The medical scheme industry has the ability to cover between two to four million additional lives, while at the same time furthering government’s objective to move to a system of universal health coverage – as entailed in its National Health Insurance (NHI) plans.
“However, the current regulatory environment allows very little scope for further growth or innovation. It impedes the expansion of coverage to the 83% of the population that is not insured and adds to the burden on state healthcare facilities,” said Christoff Raath, joint CEO of Insight Actuaries and Consultants.
Speaking at the 15th annual Board of Healthcare Funders (BHF) Southern African Conference in Durban, Raath urged regulators to reconsider regulatory requirements. This included the 25% solvency rate schemes must adhere to, the current Prescribed Minimum Benefits (PMBs) and the self-sustaining option requirement that makes it illegal for schemes to effect risk and income cross subsidies across options.
He also added that in addition to this, the implementation of risk equalisation income cross-subsidies and some form of mandatory cover should be revisited, as without them the requirements for open enrolment, community rating and full payment for PMBs are threatening the sustainability of the medical scheme industry.
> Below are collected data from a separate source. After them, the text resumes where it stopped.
-- ==== Sys2Proof/Machine/System.lean ====
section
/-! DEFINITION. Per-lane calls with their return stacks, TLB and cache maintenance, event-counter operations (R139 to R141,
R151, R152, R155 to R160). -/

namespace Sys2Proof.Machine

/-! ## Return stacks (R140, R141) -/

/-- The address of entry e of lane l of the spill region. -/
def spillAddr (x : Stream) (e l : Nat) : Nat := (x.csr.lstkBase.toNat + 256 * e + 8 * l) % 2 ^ 48

/-- A lane's on-chip return stack, top first, and its spilled count. -/
def Threads.stackOf (t : Threads) (l : Nat) : List Word := t.chip.get ⟨l % 32, Nat.mod_lt _ (by decide)⟩
def Threads.spilled (t : Threads) (l : Nat) : Nat := t.spill.get ⟨l % 32, Nat.mod_lt _ (by decide)⟩

/-- Threads with a lane's return stack set. -/
def Threads.setStack (t : Threads) (l : Nat) (chip : List Word) (n : Nat) : Threads :=
  { t with chip := File.set t.chip (lane l) chip, spill := File.set t.spill (lane l) n }

/-- The lanes that would trap, and the elements of the spills or fills, of a push or pop on a set of lanes (R140). -/
def Stream.pushTraps (x : Stream) (m : List Nat) : List Nat :=
  m.filter fun l => decide (4 ≤ (x.thr.stackOf l).length ∧ x.csr.lstkDepth.toNat < x.thr.spilled l + 2)
def Stream.popTraps (x : Stream) (m : List Nat) : List Nat :=
  m.filter fun l => decide ((x.thr.stackOf l).length = 0 ∧ x.thr.spilled l = 0)
def Stream.pushSpills (x : Stream) (m : List Nat) : List (Nat × Nat) :=
  (m.filter fun l => decide (4 ≤ (x.thr.stackOf l).length)).flatMap fun l =>
    [(2 * l, spillAddr x (x.thr.spilled l) l), (2 * l + 1, spillAddr x (x.thr.spilled l + 1) l)]
def Stream.popFills (x : Stream) (m : List Nat) : List (Nat × Nat) :=
  (m.filter fun l => decide ((x.thr.stackOf l).length = 0)).flatMap fun l =>
    [(2 * l, spillAddr x (x.thr.spilled l - 2) l), (2 * l + 1, spillAddr x (x.thr.spilled l - 1) l)]

/-- #STACKOV of the lanes that would trap (R140). -/
def stackTrap (l : List Nat) (under : Bool) : Option Raise :=
  if l = [] then none else some (.service cSTACKOV (((ofLanes l).setWidth 64 <<< 32) ||| (if under then 1 else 0)))

/-- The state after a return address is pushed on each lane of a set: a full chip spills its two oldest entries (R140). A spill is a store
of every thread of the issuing path, whose reservations it clears (R215, R471). -/
def State.pushLanes (s : State) (st : StreamId) (m : List Nat) (ret : Word) (es : List Elem) : State :=
  let old := (s.stream st).thr
  let s := if es.isEmpty then s else s.clearReservations st s.iss.lanes
  let s := es.foldl (fun s e =>
    let chip := old.stackOf (e.k / 2)
    s.writeElem st e.x 8 ((chip[if e.k % 2 = 0 then 3 else 2]?).getD 0).toNat false) s
  s.modStream st fun x =>
    { x with thr := m.foldl (fun t l =>
        let c := t.stackOf l
        if 4 ≤ c.length then t.setStack l (ret :: c.take 2) (t.spilled l + 2) else t.setStack l (ret :: c) (t.spilled l)) x.thr }

/-- The state after each lane of a set pops its return address: an empty chip is filled with two entries (R140). -/
def State.popLanes (s : State) (st : StreamId) (m : List Nat) (es : List Elem) : State :=
  let (vals, s) := s.readElems st 8 false es
  let at_ := fun (k : Nat) => BitVec.ofNat 64 ((vals.find? fun e => e.1 = k).map (·.2) |>.getD 0)
  s.modStream st fun x =>
    { x with thr := m.foldl (fun t l =>
        match t.stackOf l with
        | c :: r => (t.setStack l r (t.spilled l)).jump (ofLanes [l]) fun _ => c
        | [] => (t.setStack l [at_ (2 * l)] (t.spilled l - 2)).jump (ofLanes [l]) fun _ => at_ (2 * l + 1)) x.thr }

/-- Lanes whose lane test is 1 push PC + 1 and go to their element of A, plus B (R139, R140). -/
def planCalll (o : SOp) (s : State) : Plan :=
  let st := s.iss.st
  let x := s.stream st
  let m := s.laneTest o.pred
  let j := s.judge st 8 askWrite (x.pushSpills (lanesOf m))
  let b := s.base (.calll o)
  { b with
    hold := b.hold || s.wbFull st j.elems,
    val := stackTrap (x.pushTraps (lanesOf m)) false,
    addr := s.reach askWrite j,
    eff := fun t =>
      let t := if j.elems = [] then t else t.settle st
      (t.pushLanes st (lanesOf m) (s.iss.pc + 1) j.elems).scatter m (s.laneTarget o) }

/-- A bundle of `CALLL` alone. -/
def execCalll (o : SOp) (s : State) : Out := s.single (planCalll o s)

/-- Lanes whose lane test is 1 go to the address that they pop (R139, R140). -/
def planRetl (o : SOp) (s : State) : Plan :=
  let st := s.iss.st
  let x := s.stream st
  let m := s.laneTest o.pred
  let j := s.judge st 8 askRead (x.popFills (lanesOf m))
  { s.base (.retl o) with
    val := stackTrap (x.popTraps (lanesOf m)) true,
    addr := s.reach askRead j,
    eff := fun t => (t.scatter 0 fun _ => 0).popLanes st (lanesOf m) j.elems }

/-- A bundle of `RETL` alone. -/
def execRetl (o : SOp) (s : State) : Out := s.single (planRetl o s)

/-! ## TLB maintenance (R151) -/

/-- Whether a `tlbi` of a kind, address and ASID covers a cached translation. -/
def tlbiCovers (kind va : Nat) (asid : BitVec 16) (e : TlbEntry) : Bool :=
  let maps := decide (e.va ≤ va ∧ va < e.va + e.size)
  match kind with
  | 0 => true
  | 1 => e.asid = asid && !bit e.leaf 5
  | 2 => maps && (e.asid = asid || bit e.leaf 5)
  | _ => maps

/-- Whether it may cover what is known only by its line and ASID: any line that a page around the address could hold. -/
def tlbiNear (kind va : Nat) (vline : Nat) : Bool := kind ≤ 1 || decide (128 * vline / 2 ^ 30 = va / 2 ^ 30)

/-- The state after the translations that a `tlbi` covers are dropped, in the cluster, die and supervisor TLBs that a reach takes
in: the entries, the pointers of the walk caches, the L1 lines of covered pages; walks in flight install nothing; accesses that
used them are performed (R151, R410). The lines of shader instruction caches, of which R151 does not speak, stay (DESIGN CHOICE, log
entry 54). -/
def State.shoot (s : State) (inCluster inDie inSuper : Nat → Bool) (kind va : Nat) (asid : BitVec 16) : State :=
  let keep := fun (l : List TlbEntry) => l.filter fun e => !tlbiCovers kind va asid e
  let inCore := fun (c : CoreId) => match c with | .super n => inSuper n | c => inCluster (clusterOf c)
  let inTlb := fun (k : Nat) => if k < 32 then inCluster k else inSuper (k - 32)
  let near := fun (a : BitVec 16) => kind = 0 || kind = 3 || a = asid
  let s := s.streams.foldl (fun s e => if inCore e.1.core then (s.settle e.1).wbDrain e.1 fun _ => true else s) s
  let s := s.modMem fun m =>
    { m with
      clusterTlbs := m.clusterTlbs.map fun e => (e.1, if inCluster e.1 then keep e.2 else e.2),
      dieTlbs := m.dieTlbs.map fun e => (e.1, if inDie (b2n e.1) then keep e.2 else e.2),
      superTlbs := m.superTlbs.map fun e => (e.1, if inSuper e.1 then keep e.2 else e.2),
      superFirst := m.superFirst.map fun e => (e.1, if inSuper e.1.1 then keep e.2 else e.2),
      walkCaches := m.walkCaches.map fun e => (e.1, if inTlb e.1 then e.2.filter fun p => !near p.asid else e.2),
      walks := m.walks.map fun w =>
        if inTlb w.tlb && near w.asid && (kind ≤ 1 || decide (w.page.toNat / 2 ^ 18 = va / 2 ^ 30)) then { w with killed := true }
        else w }
  let gone := fun (vline : Nat) (a : BitVec 16) => tlbiNear kind va vline && (kind = 2 || near a)
  let drop := fun (c : Common) => { c with l1 := c.l1.filter fun l => !gone l.vline l.asid }
  let dropI := fun (c : Common) => { drop c with icache := c.icache.filter fun l => !gone l.vline l.asid }
  { s with
    tiles := s.tiles.map fun e => (e.1, if inCore (.tile e.1) then { e.2 with com := drop e.2.com } else e.2),
    shaders := s.shaders.map fun e => (e.1, if inCore (.shader e.1) then { e.2 with com := drop e.2.com } else e.2),
    supers := s.supers.map fun e => (e.1, if inCore (.super e.1) then { e.2 with com := dropI e.2.com } else e.2) }

/-- The state after the `tlbi` of a stream acts, by its reach (R151). -/
def State.tlbiAct (s : State) (st : StreamId) (w : TlbiWait) : State :=
  let d := st.die
  let wide := decide (2 ≤ w.reach)
  let own := fun (n : Nat) => match st.core with | .super m => decide (n = m) | _ => false
  let clusters := fun (c : Nat) =>
    wide || (decide (w.reach = 1) && decide (c / 16 = d)) || (!st.isSuper && decide (c = clusterOf st.core))
  let dies := fun (e : Nat) => wide || ((decide (w.reach = 1) || !st.isSuper) && decide (e = d))
  let supers := fun (n : Nat) => st.isSuper && (wide || (decide (w.reach = 1) && decide (n / 16 = d)) || own n)
  s.shoot clusters dies supers w.kind w.va w.asid

/-- Drop cached translations; #PRIV at U; the next bundle waits for its completion (R151). -/
def planTlbi (o : SOp) (s : State) : Plan :=
  let st := s.iss.st
  let w : TlbiWait := ⟨o.sub 0 2, o.sub 2 2, (s.sA o).toNat % 2 ^ 48, (s.sB o).setWidth 16⟩
  s.scalar (.tlbi o) o
    { s.base (.tlbi o) with
      priv := (s.stream st).csr.priv ≠ 0,
      eff := fun t => (t.modStream st fun x => { x with tlbiWait := x.tlbiWait ++ [w] }).row .tlbiCompletion (.stream st) }

/-- A bundle of `TLBI` alone. -/
def execTlbi (o : SOp) (s : State) : Out := s.single (planTlbi o s)

/-- The translations are dropped and the accesses that used them performed, so a stream's oldest `tlbi` completes (R151). -/
def execTlbiCompletion (s : State) : Out :=
  match s.subject with
  | .stream st =>
    match (s.stream st).tlbiWait with
    | w :: r => .next ((s.tlbiAct st w).modStream st fun x => { x with tlbiWait := r })
    | [] => .next s
  | _ => .next s

/-! ## Cache maintenance (R152) -/

/-- The state after a cluster cache, or a supervisor core's private L2, is written back whole, and invalidated. -/
def State.maintAll (s : State) (st : StreamId) (drop : Bool) : State :=
  match st.core with
  | .super n =>
    let a := superAgent n
    let ls := s.mm.linesOf a
    ls.foldl (fun s ln => if drop then s.evictLine a ln else s.agentClean a ln) s
  | c =>
    let s := s.clPush (clusterOf c) 5
    if drop then s.setCluster (clusterOf c) [] else s

/-- The state after one line of a cluster cache, or of a private L2, is written back, and invalidated. -/
def State.maintLine (s : State) (st : StreamId) (ln : Nat) (drop : Bool) : State :=
  match st.core with
  | .super n => if drop then s.evictLine (superAgent n) ln else s.agentClean (superAgent n) ln
  | c => if drop then s.clEvict (clusterOf c) ln else s.clWriteback (clusterOf c) ln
“This will allow the medical scheme industry to facilitate some form of universal coverage towards the goal of attaining NHI,” Raath explained.
Relieving the regulatory burden
“Government’s decision to suspend its initial healthcare reforms halfway through its planned trajectory towards universal coverage with the introduction of its NHI plans has resulted in an incomplete, semi-designed system in which health cover is becoming increasingly unaffordable,” explained Raath. “There is no incentive for growth as the risks for growth in the current not-for-profit environment outweigh the potential benefits of growth.
Referring to the 25% solvency requirement, Raath pointed out that it impacts directly on affordability and membership growth – as new or growing medical schemes can only achieve these reserves through raising the costs of their premiums. “Last year, medical schemes estimated that between 1.5% and 2.5% of their total contribution increases could be attributed to meeting the solvency requirement. It is estimated that between the country’s two biggest schemes, Discovery Health Medical Scheme and GEMS, around R24bn is needed to meet the solvency requirement.”
“If we take into consideration that even the Council for Medical Scheme agrees that there is no scientific basis for the 25%, it becomes very distressing,” said Raath.
The cost of PMBs
The average cost of PMB conditions per member per month is estimated at between R550 and R1000, impacting on the affordability of healthcare cost.
The Low Income Medical Scheme (LIMS) study conducted in 2006 has shown that people in low income groups want and can afford to pay between R150 and R200 (R280 and R300 today) for a primary care practice including GP visits, optometry, medication and dental, and that they prefer a primary care package to tertiary cover.
“In an attempt to move in the direction of universal cover, we will have to reconsider the PMBs as they are not affordable, prone to abuse from providers and don’t fit in with the needs of the lower income groups,” Raath said, urging the industry to look beyond the ‘idealistic big reform mindset’ to implementing incremental improvements that will allow it to move in the direction of government’s objective of universal coverage.